Now that we’ve gotten through all those pesky non-ursine bipedals out of the way, let’s talk about the real star of the show: Cocaine Bear. Banks forgoes any sort of backstory or perspective of the creature, essentially treating it like a shark on land. Watching this 350-pound mass of teeth and claws sneak up on unsuspecting victims before ripping into them is about as fun as it can be. It never quite reaches the visceral experience of seeing Leonardo DiCaprio get maimed in “The Revenant” and it’s not aiming for that. It rides the fine line between physical comedy and horror-based gore with ease and style.
When you get up close and personal with Cocaine Bear, there are some visibly anthropomorphic features when it comes to its furry face. Its unsettling, uncanny-valley-like appearance is on par with the disturbingly unnatural features of Andy Serkis’ Baloo from Netflix’s “Mowgli: Legend of the Jungle”. Its grotesque exterior plays well into the film’s uproarious sequences of vicious attacks by the Cocaine Bear. There are your ubiquitous scenes that follow the cookie-cutter mould of survival horror movie monster attack patterns. You know the typical it’s-behind-you or don’t-move moments that have become a staple of the genre. Much like what you’d find in Idris Elba’s “Beast”.

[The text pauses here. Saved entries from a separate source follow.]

/-- ENC_BLOCK appends the codes of its whole input when all bytes have one and the codes fit. -/
theorem encodeBlock_append {s : State} {l : List Byte} (hh : holds s.inBuf 0 l)
    (hl : s.inLenNat = l.length) (hc : s.inLenNat ≤ s.caps.inCap)
    (hs : ∀ b ∈ l, (lookup s.ct b).isSome)
    (hf : s.bs.length + (encodeAll s.ct l).length ≤ s.caps.bsCapBits) :
    encodeBlock s = .done { s with bs := s.bs ++ encodeAll s.ct l } := by
  rw [encodeBlock_of_input hc, encodeLoop_append l _ _ _ hh hl.ge hs hf, hl, Nat.sub_self, encodeLoop]

/-- ENC_BLOCK stops at the byte `b` that fails, and keeps the codes of the bytes `l` in front of it. -/
theorem encodeBlock_fails {s : State} {l : List Byte} {b : Byte} {e : Err}
    (hh : holds s.inBuf 0 (l ++ [b])) (hl : l.length < s.inLenNat) (hc : s.inLenNat ≤ s.caps.inCap)
    (hs : ∀ c ∈ l, (lookup s.ct c).isSome)
    (hf : s.bs.length + (encodeAll s.ct l).length ≤ s.caps.bsCapBits)
    (he : encodeSymbol b { s with bs := s.bs ++ encodeAll s.ct l } = .error (.err e)) :
    encodeBlock s = .raised e { s with bs := s.bs ++ encodeAll s.ct l } := by
  obtain ⟨hfront, hlast⟩ := holds_append.mp hh
  obtain ⟨n, hn⟩ : ∃ n, s.inLenNat - l.length = n + 1 := ⟨s.inLenNat - l.length - 1, by omega⟩
  have hstop : encodeAt (0 + l.length) { s with bs := s.bs ++ encodeAll s.ct l } = .error (.err e) :=
    encodeAt_error.mpr (.inr ⟨b, (holds_cons.mp hlast).1, he⟩)
  rw [encodeBlock_of_input hc, encodeLoop_append l _ _ _ hfront hl.le hs hf, hn, encodeLoop, hstop,
    primitive_err, raised_andThen]

/-- Settles O48: `encodeBlock_append`, and `encodeBlock_fails` with the two errors of ENC_SYMBOL. -/
theorem encodeBlockAppendsInOrder : Obligations.EncodeBlockAppendsInOrder := by
  refine ⟨fun s l hh hl hc hs hf => exec_next_of_done (encodeBlock_append hh hl hc hs hf),
    fun s hc => exec_next_of_raised (encodeBlock_outOfRange hc),
    fun s l b hh hl hc hs hf => ⟨fun hmiss => ?_, fun p hp hfull => ?_⟩⟩
  · exact exec_next_of_raised (i := .encBlock)
      (encodeBlock_fails hh hl hc hs hf (encodeSymbol_error.mpr (.inl ⟨rfl, hmiss⟩)))
  · refine exec_next_of_raised (i := .encBlock)
      (encodeBlock_fails hh hl hc hs hf (encodeSymbol_error.mpr (.inr ⟨p, hp, rfl, ?_⟩)))
    rwa [State.bsWr, List.length_append]

/-! ### DEC_SYMBOL (44_encdec.md R172, R173) -/

/-- Bits at BS_RD that lead from the root to a leaf are the ones the traversal reads. -/
theorem traverseRoot_unread {s : State} {p : Bits} {b : Byte} (hr : s.tree.reads p b)
    (hp : p <+: s.unread) : traverseRoot s.tree s.unread = some (b, p.length) := by
  obtain ⟨rest, hrest⟩ := hp
  rw [← hrest]
  exact traverseRoot_of_reads hr rest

Where the film excels is when it simply lets loose and allows us to gaze upon the beast in all its hideous glory! The high point of the entire film is a lengthy chase sequence involving two paramedics and a less-than-capable park ranger trying to outrun the bear in an ambulance. It’s the perfect cocktail blend of tension, humour and action distilled into a wonderfully choreographed chase which spares no details in its carnage. Unfortunately, the film never quite reaches the heights of that scene but its climax will still have the audience wincing and guffawing in their seats as Cocaine Bear delivers some much-needed comeuppance.

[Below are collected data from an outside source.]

-- ==== Sys2Proof/Machine/Translate.lean ====
section
/-! DEFINITION. Translation of virtual addresses (§14.1 to §14.3). -/

namespace Sys2Proof.Machine

/-- The access classes of R284 and of the ACCESS field of a fault record (Table 14.4). -/
inductive AKind where
  | load
  | store
  | atomic
  | fetch
  | engRead
  | engWrite
  | fixRead
  | fixWrite
  deriving DecidableEq, Repr

/-- The ACCESS code of Table 14.4. -/
def AKind.code : AKind → Nat
  | .load => 0
  | .store => 1
  | .atomic => 2
  | .fetch => 3
  | .engRead => 4
  | .engWrite => 5
  | .fixRead => 6
  | .fixWrite => 6

/-- Whether an access of the class writes. -/
def AKind.writes : AKind → Bool
  | .store => true
  | .atomic => true
  | .engWrite => true
  | .fixWrite => true
  | _ => false

/-- Whether the class is CPY's, which alone reaches peer memory (R209). -/
def AKind.copies : AKind → Bool
  | .engRead => true
  | .engWrite => true
  | _ => false

/-- A failed translation: its cause, the ADDR of its record, WALK and LEVEL (Tables 14.3, 14.4). -/
structure TFault where
  cause : Nat
  addr : DWord
  walk : Bool
  level : Nat
  va : DWord                -- the virtual address that faulted: `addr` but for a walk fault
  deriving DecidableEq, Repr

/-- Whether a cause is replayable (Table 14.3). -/
def TFault.replayable (f : TFault) : Bool := decide (0x20 ≤ f.cause)

/-- A canonical address: bits [63:57] all equal bit 56 (R281). -/
def canonical (va : DWord) : Bool := decide (va.toNat < 2 ^ 56 ∨ 2 ^ 64 - 2 ^ 56 ≤ va.toNat)

/-- A fault at a virtual address. -/
def faultAt (va : DWord) (cause : Nat) : TFault := { cause := cause, addr := va, walk := false, level := 0, va := va }

/-- The rights an access needs of a leaf (R284): P, W, X bits of Table 14.1. -/
def AKind.rightsOk (k : AKind) (e : DWord) : Bool :=
  match k with
  | .atomic => e.getLsbD 2 && e.getLsbD 3
  | .fetch => e.getLsbD 4
  | .store => e.getLsbD 3
  | .engWrite => e.getLsbD 3
  | .fixWrite => e.getLsbD 3
  | _ => e.getLsbD 2

/-- The first check a valid leaf fails for an access: migrating, permission, peer-access, pennant-use (R284). -/
def leafCause (k : AKind) (pennant : Nat) (e : DWord) : Option Nat :=
  if e.getLsbD 53 then some 0x22
  else if !k.rightsOk e then some 0x21
  else if bits e.toNat 10 2 = 2 ∧ !k.copies then some 0x0a
  else if k.writes ∧ pennant ≠ 0 ∧ (!e.getLsbD 5 ∨ bits e.toNat 10 2 = 2) then some 0x08
  else none

/-- Leaves in a run by level and CONT (R283); none: no such run. -/
def runLeaves (lvl cont : Nat) : Option Nat :=
  match lvl, cont with
  | _, 0 => some 1
  | 0, 1 => some 4
  | _, 2 => some 16
  | _, _ => none

/-- The physical address that the leaf of index `k` of its level gives `va` (R283): its PA less its offset in its run, and the offset of `va`;
none: its PA is not aligned. -/
def leafPa (lvl : Nat) (e : DWord) (k va : Nat) : Option Nat :=
  let size := 2 ^ (12 + 9 * lvl)
  let pa := bits e.toNat 12 36 * 4096
  match runLeaves lvl (bits e.toNat 8 2) with
  | none => none
  | some n =>
    if pa % size ≠ 0 ∨ pa < k % n * size ∨ (pa - k % n * size) % (n * size) ≠ 0 then none
    else some (pa - k % n * size + va % (n * size))

/-- What a table entry is at its level (R282, R291). -/
inductive EntryIs where
  | leaf
  | node (pa : Nat)
  | bad (cause : Nat) (walk : Bool)
  deriving DecidableEq, Repr

/-- Read a table entry (R282, R283, R291). -/
def entryIs (lvl : Nat) (e : DWord) (k : Nat) : EntryIs :=
  if !e.getLsbD 0 then .bad 0x20 false
  else if bits e.toNat 54 10 ≠ 0 ∨ bits e.toNat 10 2 = 3 then .bad 0x25 false
  else if e.getLsbD 1 then
    if 3 ≤ lvl ∨ bits e.toNat 51 2 ≠ 0 ∨ leafPa lvl e k 0 = none then .bad 0x25 false else .leaf
  else if lvl = 0 ∨ 2 ≤ bits e.toNat 51 2 then .bad 0x25 false
  else if bits e.toNat 51 2 = 1 ∨ e.getLsbD 53 ∨ bits e.toNat 10 2 = 2 then .bad 0x23 true
  else .node (bits e.toNat 12 36 * 4096)

/-- A leaf found by a walk: its level, the address of its entry, its index among the leaves of its level, the entry. -/
structure Leaf where
  lvl : Nat
  at_ : Nat
  idx : Nat
  entry : DWord
  deriving DecidableEq, Repr

/-- Granule number of an address at level `lvl`. -/
def vpnAt (lvl : Nat) (va : DWord) : Nat := bits va.toNat 0 57 / 2 ^ (12 + 9 * lvl)

/-- A free number for one access: a lane's (0: no lane) at an address (R283). -/
def accessChoice (s : State) (lane : Option Nat) (va : DWord) : Nat :=
  Config.choice (2 ^ 80 * (s.free + 1) + 2 ^ 64 * (lane.elim 0 (· + 1)) + va.toNat)

/-- A table entry's access: a relaxed read under the trunk (R281). -/
def Acc.walk (a : Acc) : Acc := { a with pennant := 0, team := false }

/-- What a table entry's read would return now. -/
def peekEntry (s : State) (a : Acc) (addr : Nat) : Option DWord :=
  match physRead a.walk addr 8 s with
  | .ok (bs, _) => some (BitVec.ofNat 64 (leNat bs))
  | .error _ => none

/-- The index of the entry a walk reads at level `lvl` of node `node`, as the number of a leaf of its level: the one the address indexes, or,
where that is a leaf of a run, by the free number `c` any valid entry of the run (R283). -/
def walkIndex (s : State) (a : Acc) (lvl node c : Nat) (va : DWord) : Nat :=
  let k := vpnAt lvl va
  let at_ (i : Nat) : Nat := node + 8 * (i % 512)
  let cont (e : DWord) : Nat := bits e.toNat 8 2
  match peekEntry s a (at_ k) with
  | none => k
  | some e =>
    match entryIs lvl e k, runLeaves lvl (cont e) with
    | .leaf, some n =>
      let i := k / n * n + c % n
      match peekEntry s a (at_ i) with
      | some f => if entryIs lvl f i = .leaf ∧ cont f = cont e then i else k
      | none => k
    | _, _ => k

/-- The walk of R281 from a node at level `lvl`: one entry is read at each level, the leaf's chosen by `c` (R283). No
walk cache stands between (assumption log 91). -/
def walkFrom (a : Acc) (c : Nat) (va : DWord) : Nat → Nat → Act (Except TFault Leaf)
  | lvl, node => do
    let s ← get
    let k := walkIndex s a lvl node c va
    let addr := node + 8 * (k % 512)
    let bs ← physRead a.walk addr 8
    let e : DWord := BitVec.ofNat 64 (leNat bs)
    match entryIs lvl e k with
    | .leaf => pure (.ok { lvl := lvl, at_ := addr, idx := k, entry := e })
    | .bad c w =>
      if w then pure (.error { cause := c, addr := BitVec.ofNat 64 (bits e.toNat 12 36 * 4096), walk := true, level := lvl - 1, va := va })
      else pure (.error (faultAt va c))
    | .node pa =>
      match lvl with
      | 0 => pure (.error (faultAt va 0x25))
      | l + 1 => walkFrom a c va l pa

/-- OR bits into a table entry in memory (R285). -/
def orEntry (a : Acc) (addr : Nat) (m : DWord) : Act Unit := do
  let bs ← physRead a.walk addr 8
  physWrite a.walk addr (leBytes 8 (leNat bs ||| m.toNat))

/-- A leaf enters core `c`'s page TLB of 2,048 entries; the oldest of a full TLB leaves (assumption log 10). -/
def State.tlbPut (s : State) (e : TlbEnt) : State :=
  let kept := s.caches.tlb.filter (fun x => !(x.core == e.core && x.ctx == e.ctx && x.at_ == e.at_))
  let mine := kept.filter (fun x => x.core == e.core)
  let rest := if 2048 ≤ mine.length then
      match mine.head? with
      | some o => kept.erase o
      | none => kept
    else kept
  { s with caches := { s.caches with tlb := rest ++ [e] } }

/-- How many leaves a page-TLB entry serves: those of its run (R283). -/
def TlbEnt.run (e : TlbEnt) : Nat := (runLeaves e.lvl (bits e.entry.toNat 8 2)).getD 1

/-- The page-TLB entries of a core that translate `va`: entries of any leaf of its run (R283, R288). -/
def tlbHits (s : State) (a : Acc) (va : DWord) : List TlbEnt :=
  s.caches.tlb.filter (fun e => e.core == a.core && e.ctx == a.ctx && e.vpn / e.run == vpnAt e.lvl va / e.run)

/-- The page-TLB entry that serves an access; of a run, by the free number `c`, any that the TLB holds, or none: the access walks (R283). -/
def tlbFind (s : State) (a : Acc) (c : Nat) (va : DWord) : Option TlbEnt :=
  match tlbHits s a va with
  | [] => none
  | e :: es => if e.run ≤ 1 then some e else (e :: es)[c % (es.length + 2)]?

/-- The range entry that covers `va`, the lowest of a context (R288). -/
def rangeFind (x : Ctx) (va : DWord) : Option RangeEnt :=
  x.ranges.find? (fun r => r.perm.getLsbD 0 && decide (r.vbase.toNat ≤ va.toNat ∧ va.toNat < r.vlim.toNat))

/-- A last-page register that holds nothing. -/
def LastPage.none : LastPage := { vpn := 0, ppn := 0, bits := 0 }

/-- Refill a lane's last-page register (R287). -/
def State.refill (s : State) (lane : Option Nat) (va : DWord) (pa : Nat) (e : DWord) : State :=
  match lane with
  | .none => s
  | some i => s.upd (fun t => { t with lastPages := sset LastPage.none t.lastPages i { vpn := vpnAt 0 va, ppn := pa / 4096, bits := e } })

/-- Whether a lane's last-page register serves an access (R287). -/
def lastPageHit (s : State) (k : AKind) (pennant : Nat) (lane : Option Nat) (va : DWord) : Option Nat :=
  match lane with
  | .none => .none
  | some i =>
    let r := sget LastPage.none s.t.lastPages i
    if r.bits.getLsbD 0 && r.vpn == vpnAt 0 va && decide (leafCause k pennant r.bits = .none) && (!k.writes || r.bits.getLsbD 7) then
      some (r.ppn * 4096 + va.toNat % 4096)
    else .none

/-- A physical address as an entry gives it; the peer's memory is reached only through an entry of MT 2 (R304). -/
def mapped (e : DWord) (pa : Nat) : Act (Except TFault Nat) := do
  let s ← get
  if regionOf s.win.memCode pa = .peer ∧ bits e.toNat 10 2 ≠ 2 then halt (regionStop .peer) else pure (.ok pa)

/-- A leaf serves an access: its checks, its D bit, its address (R284, R285). `cached`: it stands in the TLB. -/
def useLeaf (a : Acc) (k : AKind) (lane : Option Nat) (va : DWord) (l : Leaf) (cached : Bool) : Act (Except TFault Nat) := do
  match leafCause k a.pennant l.entry, leafPa l.lvl l.entry l.idx (bits va.toNat 0 57) with
  | some c, _ => pure (.error (faultAt va c))
  | .none, .none => pure (.error (faultAt va 0x25))
  | .none, some pa => do
    let needD := k.writes && !l.entry.getLsbD 7
    let m : DWord := (if cached then 0 else 0x40) ||| (if needD then 0x80 else 0)
    let e : DWord := l.entry ||| m
    if m ≠ 0 then orEntry a l.at_ m else pure ()
    let ent : TlbEnt := { core := a.core, ctx := a.ctx, vpn := l.idx, lvl := l.lvl, entry := e, at_ := l.at_ }
    if !cached then change (fun s => s.tlbPut ent)
    else change (fun s => { s with caches := { s.caches with
      tlb := s.caches.tlb.map (fun x => if x.core == a.core && x.ctx == a.ctx && x.at_ == l.at_ then ent else x) } })
    change (fun s => s.refill lane va pa e)
    mapped e pa

/-- Whether a cached leaf's D bit must be set while its entry in memory is no longer valid: the walk then restarts (R285). -/
def staleLeaf (a : Acc) (k : AKind) (e : TlbEnt) : Act Bool := do
  if k.writes && !e.entry.getLsbD 7 then do
    let now ← physRead a.walk e.at_ 8
    pure (!(leNat now).testBit 0)
  else pure false

/-- A translation by a walk from the context's root (R281). -/
def walkFor (a : Acc) (k : AKind) (lane : Option Nat) (va : DWord) : Act (Except TFault Nat) := do
  let s ← get
  match ← walkFrom a (accessChoice s lane va) va 4 (ctxOf s a.ctx).root.toNat with
  | .error f => pure (.error f)
  | .ok l => useLeaf a k lane va l false

/-- A translation by a range entry, whose PERM is coded in bits [11:0] as Table 14.1 (R288). -/
def useRange (a : Acc) (k : AKind) (lane : Option Nat) (va : DWord) (r : RangeEnt) : Act (Except TFault Nat) := do
  let perm : DWord := r.perm &&& 0xfff
  match (if bits perm.toNat 10 2 = 3 then some 0x25 else leafCause k a.pennant perm) with
  | some c => pure (.error (faultAt va c))
  | .none => do
    let pa := (r.pbase.toNat + (va.toNat - r.vbase.toNat)) % 2 ^ 48
    change (fun s => s.refill lane va pa (perm ||| 0x80))
    mapped perm pa

/-- A cached leaf serves an access; one whose D bit would be set in an entry no longer valid leaves the TLB, and the walk restarts (R285). -/
def useCached (a : Acc) (k : AKind) (lane : Option Nat) (va : DWord) (e : TlbEnt) : Act (Except TFault Nat) := do
  if ← staleLeaf a k e then do
    change (fun s => { s with caches := { s.caches with tlb := s.caches.tlb.filter (fun x => !(x.ctx == a.ctx && x.at_ == e.at_)) } })
    walkFor a k lane va
  else useLeaf a k lane va { lvl := e.lvl, at_ := e.at_, idx := e.vpn, entry := e.entry } true

/-- The physical address of a virtual one, for an access of one 4 KB granule; `lane`: whose last-page register it may use. -/
def translate (a : Acc) (k : AKind) (lane : Option Nat) (va : DWord) : Act (Except TFault Nat) := do
  let s ← get
  if !canonical va then pure (.error (faultAt va 0x0b))
  else match lastPageHit s k a.pennant lane va with
    | some pa => pure (.ok pa)
    | .none =>
      match rangeFind (ctxOf s a.ctx) va with
      | some r => useRange a k lane va r
      | .none =>
        match tlbFind s a (accessChoice s lane va) va with
        | .none =>
          match tlbHits s a va, walkFor a k lane va s with
          | e :: _, .ok (.error _, _) => useCached a k lane va e
          | _, _ => walkFor a k lane va
        | some e => useCached a k lane va e

/-- An access of `n` bytes cut at granule boundaries: virtual address, bytes. -/
def pieces : Nat → DWord → Nat → List (DWord × Nat)
  | 0, _, _ => []
  | k + 1, va, n =>
    if n = 0 then []
    else
      let m := min n (4096 - va.toNat % 4096)
      (va, m) :: pieces k (va + BitVec.ofNat 64 m) (n - m)

/-- Translate every granule of an access: physical address and bytes of each, or the first fault. -/
def translatePieces (a : Acc) (k : AKind) (lane : Option Nat) : List (DWord × Nat) → Act (Except TFault (List (Nat × Nat)))
  | [] => pure (.ok [])
  | (va, n) :: ps => do
    match ← translate a k lane va with
    | .error f => pure (.error f)
    | .ok pa => do
      match ← translatePieces a k lane ps with
      | .error f => pure (.error f)
      | .ok rest => pure (.ok ((pa, n) :: rest))

/-- Translate an access of `n` bytes at `va`. -/
def translateAll (a : Acc) (k : AKind) (lane : Option Nat) (va : DWord) (n : Nat) : Act (Except TFault (List (Nat × Nat))) :=
  translatePieces a k lane (pieces (n / 4096 + 2) va n)

end Sys2Proof.Machine
end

Much like a wild animal let loose on a film set, all the actors here are just chewing the scenery and we love it! Keri Russell’s Sari is the only character who acts like a somewhat sane and responsible adult. Even the detective played by Isiah Whitlock Jr. acts like a complete moron as he takes time to gawk and marvel at the effects of narcotics on an adult black bear. O’Shea Jackson Jr. and Alden Ehrenreich have excellent comedic chemistry together as Daveed and Eddie as they trade barbs and questions on their trek to recover their missing cocaine. The late and great Ray Liotta does an admirable job as the grumpy drug-dealing patriarch Syd Dentwood as he serves as the secondary antagonist of the film.
By far the most memorable character in the entire film has got to be Henry, played by Christian Convery who plays Gus in the Netflix series “Sweet Tooth”. Convery’s character’s delightfully sweet but dull child-like sensibilities are brilliantly contrasted against his age-appropriate propensity for vulgarity and his occasional bouts of sagacious lucidity. Margo Martindale also scores big points from us with her performance as the trigger-happy park ranger who does more harm than help when going up against the beast.
The status of Elizabeth Bank’s “Cocaine Bear” as a horror survival film with comedic elements or as a lengthy exercise in physical comedy utilising horror tropes is certainly up for discussion. What isn’t though is how much ridiculous fun the film offers. It wears its absurdity on its shoulder with pride and never relents during its relatively brief hour-and-a-half runtime. This furry and furious spectacle will have your heart racing and your gut aching, even if it never rises above its base animal instincts. If this film has taught us anything is that no one should try cocaine. Especially bears and Christian Convery.
You can now catch “Cocaine Bear” in cinemas today!